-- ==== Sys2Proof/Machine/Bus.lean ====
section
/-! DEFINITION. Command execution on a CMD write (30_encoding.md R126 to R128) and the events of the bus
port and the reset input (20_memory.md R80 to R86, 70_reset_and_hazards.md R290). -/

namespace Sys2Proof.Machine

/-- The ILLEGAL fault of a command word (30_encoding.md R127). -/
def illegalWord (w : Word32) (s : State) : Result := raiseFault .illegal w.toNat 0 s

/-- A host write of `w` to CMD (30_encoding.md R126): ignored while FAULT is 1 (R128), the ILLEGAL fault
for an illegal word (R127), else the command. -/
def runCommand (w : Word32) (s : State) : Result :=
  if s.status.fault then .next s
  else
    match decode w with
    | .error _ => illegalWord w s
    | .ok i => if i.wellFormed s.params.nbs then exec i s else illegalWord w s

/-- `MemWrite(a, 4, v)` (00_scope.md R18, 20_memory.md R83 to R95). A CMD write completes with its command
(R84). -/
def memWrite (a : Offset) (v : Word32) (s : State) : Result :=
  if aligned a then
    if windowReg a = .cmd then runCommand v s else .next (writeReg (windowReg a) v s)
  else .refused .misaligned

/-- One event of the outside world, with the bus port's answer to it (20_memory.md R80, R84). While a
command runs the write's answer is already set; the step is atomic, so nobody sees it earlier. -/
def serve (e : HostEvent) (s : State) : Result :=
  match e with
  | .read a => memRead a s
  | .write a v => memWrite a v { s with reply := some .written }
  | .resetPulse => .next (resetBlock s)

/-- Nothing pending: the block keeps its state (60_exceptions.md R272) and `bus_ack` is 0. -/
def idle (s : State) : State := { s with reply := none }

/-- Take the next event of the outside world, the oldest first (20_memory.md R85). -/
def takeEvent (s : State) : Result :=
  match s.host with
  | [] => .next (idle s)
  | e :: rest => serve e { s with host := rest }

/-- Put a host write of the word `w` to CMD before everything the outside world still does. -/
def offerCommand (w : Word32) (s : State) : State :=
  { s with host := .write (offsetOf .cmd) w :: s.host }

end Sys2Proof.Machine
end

+ + + + + + +

#### Your objective:
Begin with the line that has "for an illegal" in the listing above and end after the line that has "if aligned a then"; output those lines exactly.

#### Your response:
for an illegal word (R127), else the command. -/
def runCommand (w : Word32) (s : State) : Result :=
  if s.status.fault then .next s
  else
    match decode w with
    | .error _ => illegalWord w s
    | .ok i => if i.wellFormed s.params.nbs then exec i s else illegalWord w s

/-- `MemWrite(a, 4, v)` (00_scope.md R18, 20_memory.md R83 to R95). A CMD write completes with its command
(R84). -/
def memWrite (a : Offset) (v : Word32) (s : State) : Result :=
  if aligned a then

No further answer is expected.